[PATCH] [Core] Add parallel infrastructure to lld.

Tue Apr 9 17:16:29 PDT 2013

================
Comment at: include/lld/Core/Parallel.h:68-69
@@ +67,4 @@
+public:
+  ThreadPoolExecutor(std::size_t threadCount =
+                         std::thread::hardware_concurrency())
+      : _stop(false), _done(threadCount) {
----------------
Michael Spencer wrote:
> Shankar Kalpathi Easwaran wrote:
> > I think size_t is pretty big for a threadcount.
> I'll change it to the return type of hardware_concurrency (unsigned).
The core count is probably not a good choice for the default, since then you risk getting blocked waiting on IO.

Since LLD uses memory-mapped IO, there's no way to do it "async" since the IO will be incurred when you take a major fault (which is transparent to the program). So, for tasks that require IO, you really need as many threads as parallel IO's that you are going to be doing. Another alternative is careful use of madvise(), but I don't think LLD is currently introspective enough about its access patterns to be able to effectively do that at this point.

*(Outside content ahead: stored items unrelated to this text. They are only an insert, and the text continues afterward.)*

-- ==== Sys2Proof/Machine/Dictionary.lean ====
section
/-!
DEFINITION. The command DRST (spec/40_dictionary.md R97).
-/
namespace Sys2Proof.Machine

/-- `DRST` (R97): legal in every phase, FAULT included; it cannot fault. -/
def execDrst (s : State) : Result := .next (clearEngine s)

end Sys2Proof.Machine
end

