-- ==== Sys2Proof/Tests/Slice0.lean ====
section
/-!
SUPPORT. Tests against the spec's own words and vectors (spec/95_test_vectors.md, spec/30_encoding.md), and for every
statement with hypotheses a witness that meets them.
-/
/-! One theorem is elaborated at a time: many kernel evaluations at once would each hold a thread. -/
set_option Elab.async false

namespace Sys2Proof.Tests

open Sys2Proof Sys2Proof.Machine

/-! Well-formed words (R73, R75): an ill-formed word for each check, and the well-formed ones -/

theorem test_legal_words : legal 0x10000000 && legal 0x20000000 && legal 0x30FFFFFF && legal 0x40000000 &&
    legal 0x50000000 && legal 0x60FFFFFF && legal 0x70000000 = true := by decide
theorem test_illformed_reserved_field : legal 0x31000041 = false := by decide
theorem test_illformed_reserved_op_zero : legal 0x00000000 = false := by decide
theorem test_illformed_reserved_op_high : legal 0xFFFFFFFF = false := by decide
theorem test_illformed_reserved_op_eight : legal 0x80000000 = false := by decide
theorem test_illformed_drst_operand : legal 0x10000001 = false := by decide
theorem test_illformed_encb_operand : legal 0x20000001 = false := by decide
theorem test_illformed_ence_operand : legal 0x40000001 = false := by decide
theorem test_illformed_decb_operand : legal 0x50000001 = false := by decide
theorem test_illformed_dece_operand : legal 0x70FFFFFF = false := by decide

/-! Decoding: words written out bit by bit from the encoding of each command (R71, R72): OP, RSV, ARG -/

theorem test_decode_drst : decode (0b0001#4 ++ 0b0000#4 ++ 0#24) = .command .drst := by decide
theorem test_decode_encb : decode (0b0010#4 ++ 0b0000#4 ++ 0#24) = .command .encb := by decide
theorem test_decode_encs : decode (0b0011#4 ++ 0b0000#4 ++ 0b000000000000000001000001#24) = .command (.encs 65) := by
  decide
theorem test_decode_ence : decode (0b0100#4 ++ 0b0000#4 ++ 0#24) = .command .ence := by decide
theorem test_decode_decb : decode (0b0101#4 ++ 0b0000#4 ++ 0#24) = .command .decb := by decide
theorem test_decode_decc : decode (0b0110#4 ++ 0b0000#4 ++ 0b000000000000000100000010#24) = .command (.decc 258) := by
  decide
theorem test_decode_dece : decode (0b0111#4 ++ 0b0000#4 ++ 0#24) = .command .dece := by decide
theorem test_encode_words : [encode .drst, encode .encb, encode (.encs 65), encode .ence, encode .decb,
    encode (.decc 0xFFFFFF), encode .dece] =
    [0x10000000, 0x20000000, 0x30000041, 0x40000000, 0x50000000, 0x60FFFFFF, 0x70000000] := by decide
theorem test_table_words : decodeTableWord 32 0x30000000 = some (.encs 0) ∧ decodeTableWord 32 0 = none := by decide

/-! States of the spec's programs -/

/-- Hardware reset (R200) with the given capacities. -/
def idleState (dictCap obufCap : Nat) : State := State.resetWith dictCap obufCap

/-- After `ENCB` (P1 step 1). -/
def encStart : State := { idleState 512 64 with phase := .enc }

/-- P1 step 4: "AB" is 256, "BA" is 257, `CUR` is "A", `OBUF` holds 65 and 66. -/
def encState (dictCap obufCap : Nat) : State :=
  { idleState dictCap obufCap with
    phase := .enc, fwd := seedDict ++ [(256, [65, 66]), (257, [66, 65])], nextCode := 258, cur := [65],
    obuf := [(0, 65), (1, 66)], olen := 2, arb := .encEmit }

/-- After `DECB` (P2 step 1). -/
def decStart : State := { idleState 512 64 with phase := .dec, firstFlag := true }

/-- P2 step 3: 256 is "AB", `CUR` is "B", `OBUF` holds 65 and 66. -/
def decState (dictCap obufCap : Nat) : State :=
  { idleState dictCap obufCap with
    phase := .dec, rev := seedDict ++ [(256, [65, 66])], nextCode := 257, cur := [66],
    obuf := [(0, 65), (1, 66)], olen := 2, arb := .decKnown }

/-- V-F7: a PROTOCOL fault. -/
def faultState : State := { idleState 512 64 with phase := .fault, fcause := .protocol, finfo := 0x30000041 }

/-- The next state of a step, the reset state where there is none. -/
def after (r : Result) : State :=
  match r with
  | .next t => t
  | _ => State.reset

/-- The registers `STATUS / NEXT / CURLEN / OLEN / FCAUSE / FINFO`, as the vectors list them. -/
def registers (r : Result) : List (Option Word) :=
  match r with
  | .next t => (List.range 6).map (fun n => regRead n t)
  | _ => []

/-- The valid words of `OBUF`. -/
def output (r : Result) : List (Option Word) := (List.range (after r).olen).map (fun i => obufRead i (after r))

/-! One command at a time: vectors V-K3, V-E20 to V-E24, V-D20 to V-D25, V-F5 to V-F25 -/

theorem test_drst_clears : registers (exec .drst (encState 512 64)) =
    [some 0, some 256, some 0, some 0, some 0, some 0] := by decide +kernel
theorem test_drst_leaves_fault : registers (exec .drst faultState) =
    [some 0, some 256, some 0, some 0, some 0, some 0] := by decide +kernel

theorem test_encb_begins : registers (exec .encb (idleState 512 64)) =
    [some 1, some 256, some 0, some 0, some 0, some 0] := by decide +kernel
theorem test_encb_out_of_phase : registers (exec .encb encStart) =
    [some 3, some 256, some 0, some 0, some 3, some 0x20000000] := by decide +kernel

theorem test_encs_hit_extends : registers (exec (.encs 66) (encState 512 64)) =
    [some 0x101, some 258, some 2, some 2, some 0, some 0] := by decide +kernel
theorem test_encs_miss_emits : (after (exec (.encs 65) (encState 512 64))).fwd.drop 258 = [(258, [65, 65])] ∧
    output (exec (.encs 65) (encState 512 64)) = [some 65, some 66, some 65] := by decide +kernel

theorem test_ence_flushes : output (exec .ence (encState 512 64)) = [some 65, some 66, some 65] ∧
    registers (exec .ence (encState 512 64)) = [some 0x304, some 258, some 0, some 3, some 0, some 0] := by
  decide +kernel
theorem test_ence_empty : registers (exec .ence encStart) =
    [some 4, some 256, some 0, some 0, some 0, some 0] := by decide +kernel

theorem test_decb_begins : registers (exec .decb (idleState 512 64)) =
    [some 0xA, some 256, some 0, some 0, some 0, some 0] := by decide +kernel
theorem test_decb_out_of_phase : registers (exec .decb decStart) =
    [some 0xB, some 256, some 0, some 0, some 3, some 0x50000000] := by decide +kernel

theorem test_decc_known : output (exec (.decc 256) (decState 512 64)) = [some 65, some 66, some 65, some 66] ∧
    (after (exec (.decc 256) (decState 512 64))).rev.drop 256 = [(256, [65, 66]), (257, [66, 65])] := by
  decide +kernel
theorem test_decc_selfref : registers (exec (.decc 257) (decState 512 64)) =
      [some 0x602, some 258, some 2, some 4, some 0, some 0] ∧
    (after (exec (.decc 257) (decState 512 64))).rev.drop 257 = [(257, [66, 66])] := by decide +kernel

theorem test_dece_finishes : registers (exec .dece (decState 512 64)) =
    [some 0x504, some 257, some 0, some 2, some 0, some 0] := by decide +kernel
theorem test_dece_empty : registers (exec .dece decStart) =
    [some 4, some 256, some 0, some 0, some 0, some 0] := by decide +kernel
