-- ==== Sys2Proof/Machine/Countdown.lean ====
section
/-!
DEFINITION. The countdowns of the draw table (R126) and of the hold table (R149, R157), and the resend of an own
HOLD (R154).
-/

namespace Sys2Proof.Machine

/-- Whether a sample period's end removed an entry of the draw table (R126). -/
def drawRemoved (before after : DrawUnit) : Bool :=
  decide (after.keyed.length + phantomCount after.phantoms
    < before.keyed.length + phantomCount before.phantoms)

/-- The end of a sample period as the Draw Unit takes it (R126, R128): a removal repeats the admission test. -/
def countDrawTable (s : State) : State :=
  let counted := { s with draw := countDraw s.draw }
  if drawRemoved s.draw counted.draw then retest counted else counted

/-- DRAW_COUNTDOWN (R126): in LOADING no table is kept. -/
def execDrawCountdown (s : State) : Host.Outcome State Fault Refusal :=
  .next (if s.cycle.station = .loading then s else countDrawTable s)

/-- The own entry gone from the hold table while the station is ASSERTED (R157). -/
def ownEntryExpired (s : State) : State :=
  testAssertion
    (retest (setAsserted false { s with hold := { s.hold with resend := none } }))

/-- Whether a quantum's end removed an entry of the hold table (R149). -/
def holdRemoved (before after : HoldUnit) : Bool := decide (after.table.length < before.table.length)

/-- A quantum's end as the Hold Unit takes it (R149, R157): the expiry of any entry repeats the admission test
(R128), and one that leaves the table empty brings the assertion test. -/
def countHoldTable (s : State) : State :=
  let counted := { s with hold := { s.hold with table := tableUpdate countOne s.hold.table } }
  if s.hold.asserted ∧ (tableGet s.ownKey s.hold.table).isSome
      ∧ tableGet s.ownKey counted.hold.table = none then
    ownEntryExpired counted
  else if holdRemoved s.hold counted.hold then
    if counted.hold.table.isEmpty then testAssertion (retest counted) else retest counted
  else counted

/-- HOLD_COUNTDOWN (R149, R157), with the park conditions tested again (R20); in LOADING no table is kept. -/
def execHoldCountdown (s : State) : Host.Outcome State Fault Refusal :=
  .next (if s.cycle.station = .loading then s else parkTest (countHoldTable s))

/-- A HOLD placed again by the resend timer (R154): the own entry set to Q and the timer stopped; the change to
the hold table repeats the admission test (R128). -/
def resendHold (s : State) : State :=
  let s := setOwnEntry (placeHold s.params.holdTime s)
  retest { s with hold := { s.hold with resend := none } }

/-- The resend interval in quanta (R154). -/
def resendInterval (p : Recipe) : Nat := max 1 (p.holdTime / 2)

/-- HOLD_RESEND (R154): a timer that does not run, or has not reached its limit, places nothing. -/
def execHoldResend (s : State) : Host.Outcome State Fault Refusal :=
  .next
    (if s.hold.asserted ∧ hasExpired s.clock s.hold.resend (resendInterval s.params) then resendHold s
    else s)

end Sys2Proof.Machine
end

For compute-intensive tasks though, core count is probably fine. So I would discourage having a this take a default. Only the client of the API really knows how much parallelism they need, and they should specify it explicitly.

================
Comment at: include/lld/Core/Parallel.h:198
@@ +197,3 @@
+  // Do a sequential sort for small inputs.
+  if (std::distance(start, end) < detail::minParallelSize || depth > maxDepth) {
+    std::sort(start, end, comp);
----------------
This algorithm can go quadratic. You should fall back to std::sort if the depth becomes larger than logarithmic in the length of the range to be sorted to ensure n*log(n). Also, it would make sense to fall back to std::sort if the depth gets greater than log2(coreCount) to avoid increasing the parallelism beyond the number of cores.

================
Comment at: include/lld/Core/Parallel.h:213-219
@@ +212,9 @@
+
+  // Recurse.
+  tg.spawn([=, &tg] {
+    parallel_quick_sort(start, pivot, comp, tg, depth + 1);
+  });
+  tg.spawn([=, &tg] {
+    parallel_quick_sort(pivot + 1, end, comp, tg, depth + 1);
+  });
+}
----------------
You can "tail call" into one of these.

================
Comment at: include/lld/Core/Parallel.h:194-196
@@ +193,5 @@
+
+template <class RandomAccessIterator, class Comp>
+void parallel_quick_sort(RandomAccessIterator start, RandomAccessIterator end,
+                         const Comp &comp, TaskGroup &tg, size_t depth = 0) {
+  // Do a sequential sort for small inputs.
----------------
Have you benchmarked this? I'm curious what the cutoff is before this starts beating std::sort. (especially libcxx's std::sort). I wouldn't be surprised if the cutoff is *very* large.

http://llvm-reviews.chandlerc.com/D649